##### MATERIAL FOR THE TASK #####
/-! ### `emitT` -/

@[simp] theorem emitT_build (s : State) (st : Status) (c : BitVec 16) (v : BitVec 32) :
    (emitT s st c v).build = s.build := rfl
@[simp] theorem emitT_sndNext (s : State) (st : Status) (c : BitVec 16) (v : BitVec 32) :
    (emitT s st c v).sndNext = s.sndNext := rfl
@[simp] theorem emitT_sndUna (s : State) (st : Status) (c : BitVec 16) (v : BitVec 32) :
    (emitT s st c v).sndUna = s.sndUna := rfl
@[simp] theorem emitT_rcvExp (s : State) (st : Status) (c : BitVec 16) (v : BitVec 32) :
    (emitT s st c v).rcvExp = s.rcvExp := rfl
@[simp] theorem emitT_phase (s : State) (st : Status) (c : BitVec 16) (v : BitVec 32) :
    (emitT s st c v).phase = s.phase := rfl
@[simp] theorem emitT_frozen (s : State) (st : Status) (c : BitVec 16) (v : BitVec 32) :
    (emitT s st c v).frozen = s.frozen := rfl
@[simp] theorem emitT_closeCause (s : State) (st : Status) (c : BitVec 16) (v : BitVec 32) :
    (emitT s st c v).closeCause = s.closeCause := rfl
@[simp] theorem emitT_now (s : State) (st : Status) (c : BitVec 16) (v : BitVec 32) :
    (emitT s st c v).now = s.now := rfl
@[simp] theorem emitT_lctrlDeadline (s : State) (st : Status) (c : BitVec 16) (v : BitVec 32) :
    (emitT s st c v).lctrlDeadline = s.lctrlDeadline := rfl
@[simp] theorem emitT_ackReq (s : State) (st : Status) (c : BitVec 16) (v : BitVec 32) :
    (emitT s st c v).ackReq = s.ackReq := rfl
@[simp] theorem emitT_lctrlReq (s : State) (st : Status) (c : BitVec 16) (v : BitVec 32) :
    (emitT s st c v).lctrlReq = s.lctrlReq := rfl
@[simp] theorem emitT_finReq (s : State) (st : Status) (c : BitVec 16) (v : BitVec 32) :
    (emitT s st c v).finReq = s.finReq := rfl
@[simp] theorem emitT_rxEn (s : State) (st : Status) (c : BitVec 16) (v : BitVec 32) :
    (emitT s st c v).rxEn = s.rxEn := rfl
@[simp] theorem emitT_rxs (s : State) (st : Status) (c : BitVec 16) (v : BitVec 32) :
    (emitT s st c v).rxs = s.rxs := rfl
@[simp] theorem emitT_rxEsc (s : State) (st : Status) (c : BitVec 16) (v : BitVec 32) :
    (emitT s st c v).rxEsc = s.rxEsc := rfl
@[simp] theorem emitT_rxbuf (s : State) (st : Status) (c : BitVec 16) (v : BitVec 32) :
    (emitT s st c v).rxbuf = s.rxbuf := rfl
@[simp] theorem emitT_rxlen (s : State) (st : Status) (c : BitVec 16) (v : BitVec 32) :
    (emitT s st c v).rxlen = s.rxlen := rfl
@[simp] theorem emitT_pullPend (s : State) (st : Status) (c : BitVec 16) (v : BitVec 32) :
    (emitT s st c v).pullPend = s.pullPend := rfl
@[simp] theorem emitT_pullMax (s : State) (st : Status) (c : BitVec 16) (v : BitVec 32) :
    (emitT s st c v).pullMax = s.pullMax := rfl
@[simp] theorem emitT_pullInf (s : State) (st : Status) (c : BitVec 16) (v : BitVec 32) :
    (emitT s st c v).pullInf = s.pullInf := rfl
@[simp] theorem emitT_pullNowait (s : State) (st : Status) (c : BitVec 16) (v : BitVec 32) :
    (emitT s st c v).pullNowait = s.pullNowait := rfl
@[simp] theorem emitT_pullDeadline (s : State) (st : Status) (c : BitVec 16) (v : BitVec 32) :
    (emitT s st c v).pullDeadline = s.pullDeadline := rfl
@[simp] theorem emitT_irqStatus (s : State) (st : Status) (c : BitVec 16) (v : BitVec 32) :
    (emitT s st c v).irqStatus = s.irqStatus := rfl
@[simp] theorem emitT_irqEnable (s : State) (st : Status) (c : BitVec 16) (v : BitVec 32) :
    (emitT s st c v).irqEnable = s.irqEnable := rfl
@[simp] theorem emitT_localPkt (s : State) (st : Status) (c : BitVec 16) (v : BitVec 32) :
    (emitT s st c v).localPkt = s.localPkt := rfl
@[simp] theorem emitT_localWin (s : State) (st : Status) (c : BitVec 16) (v : BitVec 32) :
    (emitT s st c v).localWin = s.localWin := rfl
@[simp] theorem emitT_baud (s : State) (st : Status) (c : BitVec 16) (v : BitVec 32) :
    (emitT s st c v).baud = s.baud := rfl
@[simp] theorem emitT_effPkt (s : State) (st : Status) (c : BitVec 16) (v : BitVec 32) :
    (emitT s st c v).effPkt = s.effPkt := rfl
@[simp] theorem emitT_effWin (s : State) (st : Status) (c : BitVec 16) (v : BitVec 32) :
    (emitT s st c v).effWin = s.effWin := rfl
@[simp] theorem emitT_rtoInit (s : State) (st : Status) (c : BitVec 16) (v : BitVec 32) :
    (emitT s st c v).rtoInit = s.rtoInit := rfl
@[simp] theorem emitT_rtoMax (s : State) (st : Status) (c : BitVec 16) (v : BitVec 32) :
    (emitT s st c v).rtoMax = s.rtoMax := rfl
@[simp] theorem emitT_retryMax (s : State) (st : Status) (c : BitVec 16) (v : BitVec 32) :
    (emitT s st c v).retryMax = s.retryMax := rfl
@[simp] theorem emitT_lctrlPeriod (s : State) (st : Status) (c : BitVec 16) (v : BitVec 32) :
    (emitT s st c v).lctrlPeriod = s.lctrlPeriod := rfl
@[simp] theorem emitT_deadCause (s : State) (st : Status) (c : BitVec 16) (v : BitVec 32) :
    (emitT s st c v).deadCause = s.deadCause := rfl
@[simp] theorem emitT_deadInfo (s : State) (st : Status) (c : BitVec 16) (v : BitVec 32) :
    (emitT s st c v).deadInfo = s.deadInfo := rfl
@[simp] theorem emitT_dropFcs (s : State) (st : Status) (c : BitVec 16) (v : BitVec 32) :
    (emitT s st c v).dropFcs = s.dropFcs := rfl
@[simp] theorem emitT_dropFormat (s : State) (st : Status) (c : BitVec 16) (v : BitVec 32) :
    (emitT s st c v).dropFormat = s.dropFormat := rfl
@[simp] theorem emitT_dropOversize (s : State) (st : Status) (c : BitVec 16) (v : BitVec 32) :
    (emitT s st c v).dropOversize = s.dropOversize := rfl
@[simp] theorem emitT_dropSeq (s : State) (st : Status) (c : BitVec 16) (v : BitVec 32) :
    (emitT s st c v).dropSeq = s.dropSeq := rfl
@[simp] theorem emitT_sw (s : State) (st : Status) (c : BitVec 16) (v : BitVec 32) : (emitT s st c v).sw = s.sw := rfl
@[simp] theorem emitT_rb (s : State) (st : Status) (c : BitVec 16) (v : BitVec 32) : (emitT s st c v).rb = s.rb := rfl
@[simp] theorem emitT_app (s : State) (st : Status) (c : BitVec 16) (v : BitVec 32) :
    (emitT s st c v).app = s.app := rfl
@[simp] theorem emitT_txbuf (s : State) (st : Status) (c : BitVec 16) (v : BitVec 32) :
    (emitT s st c v).txbuf = s.txbuf := rfl
@[simp] theorem emitT_txCur (s : State) (st : Status) (c : BitVec 16) (v : BitVec 32) :
    (emitT s st c v).txCur = s.txCur := rfl
@[simp] theorem emitT_events (s : State) (st : Status) (c : BitVec 16) (v : BitVec 32) :
    (emitT s st c v).events = s.events := rfl
@[simp] theorem emitT_out (s : State) (st : Status) (c : BitVec 16) (v : BitVec 32) :
    (emitT s st c v).out = { s.out with respT := some { status := st, count := c, value := v } } := rfl
@[simp] theorem emitT_epoch (s : State) (st : Status) (c : BitVec 16) (v : BitVec 32) :
    (emitT s st c v).epoch = s.epoch := rfl

/-! ### `emitR` -/

@[simp] theorem emitR_build (s : State) (st : Status) (bs : List Byte) : (emitR s st bs).build = s.build := rfl
@[simp] theorem emitR_sndNext (s : State) (st : Status) (bs : List Byte) : (emitR s st bs).sndNext = s.sndNext := rfl
@[simp] theorem emitR_sndUna (s : State) (st : Status) (bs : List Byte) : (emitR s st bs).sndUna = s.sndUna := rfl
@[simp] theorem emitR_rcvExp (s : State) (st : Status) (bs : List Byte) : (emitR s st bs).rcvExp = s.rcvExp := rfl
@[simp] theorem emitR_phase (s : State) (st : Status) (bs : List Byte) : (emitR s st bs).phase = s.phase := rfl
@[simp] theorem emitR_frozen (s : State) (st : Status) (bs : List Byte) : (emitR s st bs).frozen = s.frozen := rfl
@[simp] theorem emitR_closeCause (s : State) (st : Status) (bs : List Byte) :
    (emitR s st bs).closeCause = s.closeCause := rfl
@[simp] theorem emitR_now (s : State) (st : Status) (bs : List Byte) : (emitR s st bs).now = s.now := rfl
@[simp] theorem emitR_lctrlDeadline (s : State) (st : Status) (bs : List Byte) :
    (emitR s st bs).lctrlDeadline = s.lctrlDeadline := rfl
@[simp] theorem emitR_ackReq (s : State) (st : Status) (bs : List Byte) : (emitR s st bs).ackReq = s.ackReq := rfl
@[simp] theorem emitR_lctrlReq (s : State) (st : Status) (bs : List Byte) :
    (emitR s st bs).lctrlReq = s.lctrlReq := rfl
@[simp] theorem emitR_finReq (s : State) (st : Status) (bs : List Byte) : (emitR s st bs).finReq = s.finReq := rfl
@[simp] theorem emitR_rxEn (s : State) (st : Status) (bs : List Byte) : (emitR s st bs).rxEn = s.rxEn := rfl
@[simp] theorem emitR_rxs (s : State) (st : Status) (bs : List Byte) : (emitR s st bs).rxs = s.rxs := rfl
@[simp] theorem emitR_rxEsc (s : State) (st : Status) (bs : List Byte) : (emitR s st bs).rxEsc = s.rxEsc := rfl
@[simp] theorem emitR_rxbuf (s : State) (st : Status) (bs : List Byte) : (emitR s st bs).rxbuf = s.rxbuf := rfl
@[simp] theorem emitR_rxlen (s : State) (st : Status) (bs : List Byte) : (emitR s st bs).rxlen = s.rxlen := rfl
@[simp] theorem emitR_pullPend (s : State) (st : Status) (bs : List Byte) :
    (emitR s st bs).pullPend = s.pullPend := rfl
@[simp] theorem emitR_pullMax (s : State) (st : Status) (bs : List Byte) : (emitR s st bs).pullMax = s.pullMax := rfl
@[simp] theorem emitR_pullInf (s : State) (st : Status) (bs : List Byte) : (emitR s st bs).pullInf = s.pullInf := rfl
@[simp] theorem emitR_pullNowait (s : State) (st : Status) (bs : List Byte) :
    (emitR s st bs).pullNowait = s.pullNowait := rfl
@[simp] theorem emitR_pullDeadline (s : State) (st : Status) (bs : List Byte) :
    (emitR s st bs).pullDeadline = s.pullDeadline := rfl
@[simp] theorem emitR_irqStatus (s : State) (st : Status) (bs : List Byte) :
    (emitR s st bs).irqStatus = s.irqStatus := rfl
@[simp] theorem emitR_irqEnable (s : State) (st : Status) (bs : List Byte) :
    (emitR s st bs).irqEnable = s.irqEnable := rfl
@[simp] theorem emitR_localPkt (s : State) (st : Status) (bs : List Byte) :
    (emitR s st bs).localPkt = s.localPkt := rfl
@[simp] theorem emitR_localWin (s : State) (st : Status) (bs : List Byte) :
    (emitR s st bs).localWin = s.localWin := rfl
@[simp] theorem emitR_baud (s : State) (st : Status) (bs : List Byte) : (emitR s st bs).baud = s.baud := rfl
@[simp] theorem emitR_effPkt (s : State) (st : Status) (bs : List Byte) : (emitR s st bs).effPkt = s.effPkt := rfl
@[simp] theorem emitR_effWin (s : State) (st : Status) (bs : List Byte) : (emitR s st bs).effWin = s.effWin := rfl
@[simp] theorem emitR_rtoInit (s : State) (st : Status) (bs : List Byte) : (emitR s st bs).rtoInit = s.rtoInit := rfl
@[simp] theorem emitR_rtoMax (s : State) (st : Status) (bs : List Byte) : (emitR s st bs).rtoMax = s.rtoMax := rfl
@[simp] theorem emitR_retryMax (s : State) (st : Status) (bs : List Byte) :
    (emitR s st bs).retryMax = s.retryMax := rfl
@[simp] theorem emitR_lctrlPeriod (s : State) (st : Status) (bs : List Byte) :
    (emitR s st bs).lctrlPeriod = s.lctrlPeriod := rfl
@[simp] theorem emitR_deadCause (s : State) (st : Status) (bs : List Byte) :
    (emitR s st bs).deadCause = s.deadCause := rfl
@[simp] theorem emitR_deadInfo (s : State) (st : Status) (bs : List Byte) :
    (emitR s st bs).deadInfo = s.deadInfo := rfl
@[simp] theorem emitR_dropFcs (s : State) (st : Status) (bs : List Byte) : (emitR s st bs).dropFcs = s.dropFcs := rfl
@[simp] theorem emitR_dropFormat (s : State) (st : Status) (bs : List Byte) :
    (emitR s st bs).dropFormat = s.dropFormat := rfl
@[simp] theorem emitR_dropOversize (s : State) (st : Status) (bs : List Byte) :
    (emitR s st bs).dropOversize = s.dropOversize := rfl
@[simp] theorem emitR_dropSeq (s : State) (st : Status) (bs : List Byte) : (emitR s st bs).dropSeq = s.dropSeq := rfl
@[simp] theorem emitR_sw (s : State) (st : Status) (bs : List Byte) : (emitR s st bs).sw = s.sw := rfl
@[simp] theorem emitR_rb (s : State) (st : Status) (bs : List Byte) : (emitR s st bs).rb = s.rb := rfl
@[simp] theorem emitR_app (s : State) (st : Status) (bs : List Byte) : (emitR s st bs).app = s.app := rfl
@[simp] theorem emitR_txbuf (s : State) (st : Status) (bs : List Byte) : (emitR s st bs).txbuf = s.txbuf := rfl
@[simp] theorem emitR_txCur (s : State) (st : Status) (bs : List Byte) : (emitR s st bs).txCur = s.txCur := rfl
@[simp] theorem emitR_events (s : State) (st : Status) (bs : List Byte) : (emitR s st bs).events = s.events := rfl
@[simp] theorem emitR_out (s : State) (st : Status) (bs : List Byte) :
    (emitR s st bs).out = { s.out with respR := some { status := st, bytes := bs } } := rfl
@[simp] theorem emitR_epoch (s : State) (st : Status) (bs : List Byte) : (emitR s st bs).epoch = s.epoch := rfl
#####
• EXERCISE REQUIREMENTS
Please transcribe the data above without changes, from its first line to its "theorem emitT_rxlen (s" line, and leave out anything past that.

• EXPECTED OUTPUT
/-! ### `emitT` -/

@[simp] theorem emitT_build (s : State) (st : Status) (c : BitVec 16) (v : BitVec 32) :
    (emitT s st c v).build = s.build := rfl
@[simp] theorem emitT_sndNext (s : State) (st : Status) (c : BitVec 16) (v : BitVec 32) :
    (emitT s st c v).sndNext = s.sndNext := rfl
@[simp] theorem emitT_sndUna (s : State) (st : Status) (c : BitVec 16) (v : BitVec 32) :
    (emitT s st c v).sndUna = s.sndUna := rfl
@[simp] theorem emitT_rcvExp (s : State) (st : Status) (c : BitVec 16) (v : BitVec 32) :
    (emitT s st c v).rcvExp = s.rcvExp := rfl
@[simp] theorem emitT_phase (s : State) (st : Status) (c : BitVec 16) (v : BitVec 32) :
    (emitT s st c v).phase = s.phase := rfl
@[simp] theorem emitT_frozen (s : State) (st : Status) (c : BitVec 16) (v : BitVec 32) :
    (emitT s st c v).frozen = s.frozen := rfl
@[simp] theorem emitT_closeCause (s : State) (st : Status) (c : BitVec 16) (v : BitVec 32) :
    (emitT s st c v).closeCause = s.closeCause := rfl
@[simp] theorem emitT_now (s : State) (st : Status) (c : BitVec 16) (v : BitVec 32) :
    (emitT s st c v).now = s.now := rfl
@[simp] theorem emitT_lctrlDeadline (s : State) (st : Status) (c : BitVec 16) (v : BitVec 32) :
    (emitT s st c v).lctrlDeadline = s.lctrlDeadline := rfl
@[simp] theorem emitT_ackReq (s : State) (st : Status) (c : BitVec 16) (v : BitVec 32) :
    (emitT s st c v).ackReq = s.ackReq := rfl
@[simp] theorem emitT_lctrlReq (s : State) (st : Status) (c : BitVec 16) (v : BitVec 32) :
    (emitT s st c v).lctrlReq = s.lctrlReq := rfl
@[simp] theorem emitT_finReq (s : State) (st : Status) (c : BitVec 16) (v : BitVec 32) :
    (emitT s st c v).finReq = s.finReq := rfl
@[simp] theorem emitT_rxEn (s : State) (st : Status) (c : BitVec 16) (v : BitVec 32) :
    (emitT s st c v).rxEn = s.rxEn := rfl
@[simp] theorem emitT_rxs (s : State) (st : Status) (c : BitVec 16) (v : BitVec 32) :
    (emitT s st c v).rxs = s.rxs := rfl
@[simp] theorem emitT_rxEsc (s : State) (st : Status) (c : BitVec 16) (v : BitVec 32) :
    (emitT s st c v).rxEsc = s.rxEsc := rfl
@[simp] theorem emitT_rxbuf (s : State) (st : Status) (c : BitVec 16) (v : BitVec 32) :
    (emitT s st c v).rxbuf = s.rxbuf := rfl
@[simp] theorem emitT_rxlen (s : State) (st : Status) (c : BitVec 16) (v : BitVec 32) :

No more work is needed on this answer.